Kazakh basketball club based in Astana

 Tigers Astana Basketball Club (Zholbarystar Astana Basketbol Kluby) or more commonly Astana Tigers (Astana Zholbarystary) is a Kazakh basketball club based in Astana, Kazakhstan.

Founded in 2000, the club competed in the Kazakhstan Basketball Championship where it won six consecutive titles from 2004 to 2010, also adding four Kazakhstan Basketball Cup titles.

Since 2011 and the inception of rival BC Astana, who have won nearly every domestic trophy each year, the Tigers have seen their standing wane, as of June 2015 they now play in the second division Higher league.

==History==
Astana Tigers saw the light in 2000, originally they were a youth side, bringing in young players from all over the country, including Anton Ponomarev and Rustam Yargaliev from Kostanay, living in the Olympic reserve school with other athletes.

Starting in 2002–03 the side starting playing in the national first division Kazakhstan Basketball Championship, finishing 8th.
Despite having players aged 16–17 years on average (from a 15-year-old Ponomarev to a 19-year-old) the Tigers, coached by first-time coach Vitaly Strebkov, finished third in the 2003–04 championship.

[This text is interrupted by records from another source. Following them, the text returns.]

-- ==== Sys2Proof/Laws/Memory.lean ====
section
/-! SUPPORT. Byte arrays: a read after a write, the canonical form, and the bytes a window holds. -/

namespace Sys2Proof.Machine

@[simp] theorem Memory.read_nil (a : Nat) : Memory.read [] a = unwrittenByte := rfl

theorem Memory.read_cons (k : Nat) (v : Byte) (m : Memory) (a : Nat) :
    Memory.read ((k, v) :: m) a = if a = k then v else Memory.read m a := rfl

/-- Below every listed address a byte array reads as unwritten. -/
theorem Memory.read_below (m : Memory) (a : Nat) (h : ∀ c ∈ m, a < c.1) :
    m.read a = unwrittenByte := by
  induction m with
  | nil => rfl
  | cons c m ih =>
    have hc := h c (by simp)
    rw [Memory.read_cons, if_neg (by omega)]
    exact ih fun d hd => h d (by simp [hd])

@[simp] theorem Memory.wf_nil : Memory.wf [] := by simp [Memory.wf]

theorem Memory.wf_cons {k : Nat} {v : Byte} {m : Memory} :
    Memory.wf ((k, v) :: m) ↔ (∀ c ∈ m, k < c.1) ∧ v ≠ unwrittenByte ∧ m.wf := by
  simp only [Memory.wf, List.pairwise_cons, List.forall_mem_cons]
  tauto

/-- The addresses a write leaves listed were listed before or are the one written to. -/
theorem Memory.mem_write {m : Memory} {a : Nat} {b : Byte} {c : Host.Cell} (h : c ∈ m.write a b) :
    c ∈ m ∨ c.1 = a := by
  induction m with
  | nil =>
    unfold Memory.write at h; split at h <;> simp at h
    exact .inr (by rw [h])
  | cons d m ih =>
    obtain ⟨k, v⟩ := d
    unfold Memory.write at h
    split at h
    · split at h
      · exact .inl h
      · rcases List.mem_cons.1 h with h | h
        · exact .inr (by rw [h])
        · exact .inl h
    · split at h
      · split at h
        · exact .inl (List.mem_cons_of_mem _ h)
        · rcases List.mem_cons.1 h with h | h
          · exact .inr (by rw [h])
          · exact .inl (List.mem_cons_of_mem _ h)
      · rcases List.mem_cons.1 h with h | h
        · exact .inl (by simp [h])
        · exact (ih h).imp (List.mem_cons_of_mem _) id

/-- A write keeps the canonical form. -/
theorem Memory.wf_write {m : Memory} (h : m.wf) (a : Nat) (b : Byte) : (m.write a b).wf := by
  induction m with
  | nil =>
    unfold Memory.write; split
    · exact Memory.wf_nil
    · exact Memory.wf_cons.2 ⟨by simp, ‹_›, Memory.wf_nil⟩
  | cons d m ih =>
    obtain ⟨k, v⟩ := d
    obtain ⟨hk, hv, hm⟩ := Memory.wf_cons.1 h
    unfold Memory.write
    split
    · split
      · exact h
      · refine Memory.wf_cons.2 ⟨fun c hc => ?_, ‹_›, h⟩
        rcases List.mem_cons.1 hc with rfl | hc
        · assumption
        · have := hk c hc; omega
    · split
      · split
        · exact hm
        · exact Memory.wf_cons.2 ⟨fun c hc => by have := hk c hc; omega, ‹_›, hm⟩
      · refine Memory.wf_cons.2 ⟨fun c hc => ?_, hv, ih hm⟩
        rcases Memory.mem_write hc with hc | hc
        · exact hk c hc
        · omega

/-- A write inside the capacity lists nothing outside it. -/
theorem Memory.bound_write {m : Memory} {n : Nat} (h : ∀ c ∈ m, c.1 < n) {a : Nat} (ha : a < n) (b : Byte) :
    ∀ c ∈ m.write a b, c.1 < n := fun c hc => by
  rcases Memory.mem_write hc with hc | hc
  · exact h c hc
  · omega

/-- A read after a write gives the value written at that address, and what it gave before elsewhere. -/
theorem Memory.read_write {m : Memory} (h : m.wf) (a : Nat) (b : Byte) (k : Nat) :
    (m.write a b).read k = if k = a then b else m.read k := by
  induction m with
  | nil =>
    unfold Memory.write; split <;> simp [Memory.read, *]
  | cons d m ih =>
    obtain ⟨j, v⟩ := d
    obtain ⟨hk, hv, hm⟩ := Memory.wf_cons.1 h
    unfold Memory.write
    split
    · rename_i hlt
      split
      · rename_i hb
        by_cases hka : k = a
        · subst hka
          rw [if_pos rfl, hb]
          refine Memory.read_below _ _ fun c hc => ?_
          rcases List.mem_cons.1 hc with rfl | hc
          · exact hlt
          · have := hk c hc; omega
        · rw [if_neg hka]
      · rw [Memory.read_cons]
    · split
      · rename_i haj
        subst haj
        split
        · rename_i hb
          by_cases hka : k = a
          · subst hka
            rw [if_pos rfl, hb]
            exact Memory.read_below _ _ hk
          · rw [if_neg hka, Memory.read_cons, if_neg hka]
        · rw [Memory.read_cons, Memory.read_cons]; split <;> rfl
      · rw [Memory.read_cons, Memory.read_cons, ih hm]
        split <;> rename_i hkj
        · rw [if_neg]; omega
        · rfl

/-- Byte arrays in canonical form that read alike are equal. -/
theorem Memory.ext_of_wf {m n : Memory} (hm : m.wf) (hn : n.wf) (h : ∀ a, m.read a = n.read a) : m = n := by
  induction m generalizing n with
  | nil =>
    cases n with
    | nil => rfl
    | cons d n =>
      obtain ⟨k, v⟩ := d
      obtain ⟨-, hv, -⟩ := Memory.wf_cons.1 hn
      have := h k
      rw [Memory.read_cons, if_pos rfl] at this
      exact absurd this.symm hv
  | cons c m ih =>
    obtain ⟨j, u⟩ := c
    obtain ⟨hj, hu, hm'⟩ := Memory.wf_cons.1 hm
    cases n with
    | nil =>
      have := h j
      rw [Memory.read_cons, if_pos rfl] at this
      exact absurd this hu
    | cons d n =>
      obtain ⟨k, v⟩ := d
      obtain ⟨hk, hv, hn'⟩ := Memory.wf_cons.1 hn
      have hjk : j = k := by
        rcases Nat.lt_trichotomy j k with hlt | he | hlt
        · have := h j
          rw [Memory.read_cons, if_pos rfl, Memory.read_below _ _ (fun c hc => ?_)] at this
          · exact absurd this hu
          · rcases List.mem_cons.1 hc with rfl | hc
            · exact hlt
            · have := hk c hc; omega
        · exact he
        · have := h k
          rw [Memory.read_cons k, if_pos rfl, Memory.read_below _ _ (fun c hc => ?_)] at this
          · exact absurd this.symm hv
          · rcases List.mem_cons.1 hc with rfl | hc
            · exact hlt
            · have := hj c hc; omega
      subst hjk
      have huv : u = v := by simpa [Memory.read_cons] using h j
      subst huv
      refine congrArg _ (ih hm' hn' fun a => ?_)
      by_cases ha : a = j
      · subst ha
        rw [Memory.read_below _ _ hj, Memory.read_below _ _ hk]
      · simpa [Memory.read_cons, ha] using h a

@[simp] theorem Memory.length_bytes (m : Memory) (n : Nat) : (m.bytes n).length = n := by
  simp [Memory.bytes]

theorem Memory.getElem?_bytes (m : Memory) (n k : Nat) :
    (m.bytes n)[k]? = if k < n then some (m.read k) else none := by
  unfold Memory.bytes
  split <;> simp_all

theorem Memory.bytes_succ (m : Memory) (n : Nat) : m.bytes (n + 1) = m.bytes n ++ [m.read n] := by
  simp [Memory.bytes, List.range_succ]

/-- Arrays that read alike below `n` hold the same first `n` bytes. -/
theorem Memory.bytes_congr {m m' : Memory} {n : Nat} (h : ∀ a, a < n → m.read a = m'.read a) :
    m.bytes n = m'.bytes n := by
  unfold Memory.bytes
  exact List.map_congr_left fun a ha => h a (List.mem_range.1 ha)

end Sys2Proof.Machine
end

In 2004–05 they did even better, winning their first title, the 2004 Kazakhstan Basketball Cup, and romping to a 3-0 series win to add to the Championship title.

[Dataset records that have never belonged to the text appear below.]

theorem Store.Alike.bump (h : Store.Alike v w) (i : Nat) : Store.Alike (bump i v) (bump i w) := by
  refine h.mapIdx_blind fun j => ?_
  split
  · exact fun _ => ⟨le_rfl, fun _ => rfl⟩
  · exact BufBlind.ite (f := fun sl => { sl with rank := sat8Inc sl.rank }) (fun _ => ⟨le_rfl, fun _ => rfl⟩)
      bufBlind_id (fun sl => sl.valid = true) fun _ _ => Iff.rfl

theorem Store.Alike.msValidate (h : Store.Alike v w) (i : Nat) {now now' d d' : U32} (hnow : now' = now) (hd : d' = d) :
    Store.Alike (msValidate i now d v) (msValidate i now' d' w) := by
  rw [hnow, hd]
  exact (h.bump i).modify_blind i fun _ => ⟨le_rfl, fun _ => rfl⟩

theorem Store.Alike.msMarkRetx (h : Store.Alike v w) (i : Nat) {now now' d d' : U32} (hnow : now' = now) (hd : d' = d) :
    Store.Alike (msMarkRetx i now d v) (msMarkRetx i now' d' w) := by
  rw [hnow, hd]
  exact (h.bump i).modify_blind i fun _ => ⟨le_rfl, fun _ => rfl⟩

theorem Store.Alike.msDelete (h : Store.Alike v w) (i : Nat) : Store.Alike (msDelete i v) (msDelete i w) := by
  unfold Machine.msDelete
  rw [(h.slotAt i).valid_eq, (h.slotAt i).rank_eq]
  split
  · refine h.mapIdx_blind fun j => ?_
    split
    · exact freed_bufBlind
    · exact BufBlind.ite (f := fun sl => { sl with rank := sl.rank - 1#8 }) (fun _ => ⟨le_rfl, fun _ => rfl⟩)
        bufBlind_id (fun sl => (sl.valid && decide ((Machine.slotAt v i).rank < sl.rank)) = true) fun _ _ => Iff.rfl
  · exact h

theorem Store.Alike.msClearAll (h : Store.Alike v w) : Store.Alike (msClearAll v) (msClearAll w) := by
  refine storeAlike_iff.2 ⟨by simpa [Machine.msClearAll] using h.length_eq, fun j => ?_⟩
  rw [Machine.msClearAll, Machine.msClearAll, slotAt_map, slotAt_map, h.length_eq]
  split
  · exact freed_bufBlind.alike (h.slotAt j)
  · exact .refl _

theorem Store.Alike.isFirstFree_iff (h : Store.Alike v w) (d : Nat) : IsFirstFree w d ↔ IsFirstFree v d := by
  simp only [IsFirstFree, h.length_eq, (h.slotAt _).valid_eq]

theorem Store.Alike.isOldest_iff (h : Store.Alike v w) (o : Nat) : IsOldest w o ↔ IsOldest v o := by
  simp only [IsOldest, (h.slotAt _).valid_eq, (h.slotAt _).rank_eq]

theorem Store.Alike.isNewest_iff (h : Store.Alike v w) (o : Nat) : IsNewest w o ↔ IsNewest v o := by
  simp only [IsNewest, (h.slotAt _).valid_eq, (h.slotAt _).rank_eq]

theorem Store.Alike.msGetFree_eq (h : Store.Alike v w) : msGetFree w = msGetFree v :=
  Option.ext fun d => msGetFree_some.trans ((h.isFirstFree_iff d).trans msGetFree_some.symm)

theorem Store.Alike.msGetOldest_eq (h : Store.Alike v w) : msGetOldest w = msGetOldest v :=
  Option.ext fun o => msGetOldest_some.trans ((h.isOldest_iff o).trans msGetOldest_some.symm)

theorem Store.Alike.msGetNewest_eq (h : Store.Alike v w) : msGetNewest w = msGetNewest v :=
  Option.ext fun o => msGetNewest_some.trans ((h.isNewest_iff o).trans msGetNewest_some.symm)

theorem Store.Alike.meetsTop_eq (h : Store.Alike v w) (i : Nat) : meetsTop i w = meetsTop i v := by
  simp only [meetsTop, h.length_eq, (h.slotAt _).valid_eq, (h.slotAt _).rank_eq]

theorem Store.Alike.msCountTimedout_eq (h : Store.Alike v w) (now : U32) :
    msCountTimedout now w = msCountTimedout now v := by
  unfold msCountTimedout
  induction h with
  | nil => rfl
  | cons hslot _ ih => rw [List.countP_cons, List.countP_cons, hslot.overdue_eq, ih]

theorem Store.Alike.msOldestTimedout_eq (h : Store.Alike v w) (now : U32) :
    msOldestTimedout now w = msOldestTimedout now v := by
  unfold msOldestTimedout
  rw [h.msGetOldest_eq]
  split
  · rfl
  · rw [(h.slotAt _).tmr_eq]

end

/-! ### Rings -/

/-- Rings with the same contents and the same overflow latch. -/
def RxBuffer.Alike (cap : Nat) (r r' : RxBuffer) : Prop := contents cap r = contents cap r' ∧ r.ovf = r'.ovf

section
variable {cap : Nat} {r r' : RxBuffer}

theorem RxBuffer.Alike.contents_eq (h : RxBuffer.Alike cap r r') : contents cap r' = contents cap r := h.1.symm

theorem RxBuffer.Alike.ovf_eq (h : RxBuffer.Alike cap r r') : r'.ovf = r.ovf := h.2.symm

theorem RxBuffer.Alike.cnt_eq (h : RxBuffer.Alike cap r r') : r'.cnt = r.cnt := by
  rw [← length_contents cap r', h.contents_eq, length_contents]

theorem RxBuffer.Alike.ringByte_eq (h : RxBuffer.Alike cap r r') {k : Nat} (hk : k < r.cnt) :
    ringByte cap r' k = ringByte cap r k := by
  have hget := congrArg (·[k]?) h.contents_eq
  simpa only [getElem?_contents, h.cnt_eq, hk, if_true, Option.some.injEq] using hget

It would be the first of six straight titles in the league for the Tigers, also adding 4 cups during that period.

In 2010, the Kazakhstanis also took part in the FIBA Asia Champions Cup, having participated in 2007 whilst turning down the invitation in 2008. They reached the quarterfinals, winning their final two games to finish a team record 5th.

Their winning streak in the Championship was ended during the 2010–11 season as they lost in the semifinals to perennial runners-up Tobol Kostanay.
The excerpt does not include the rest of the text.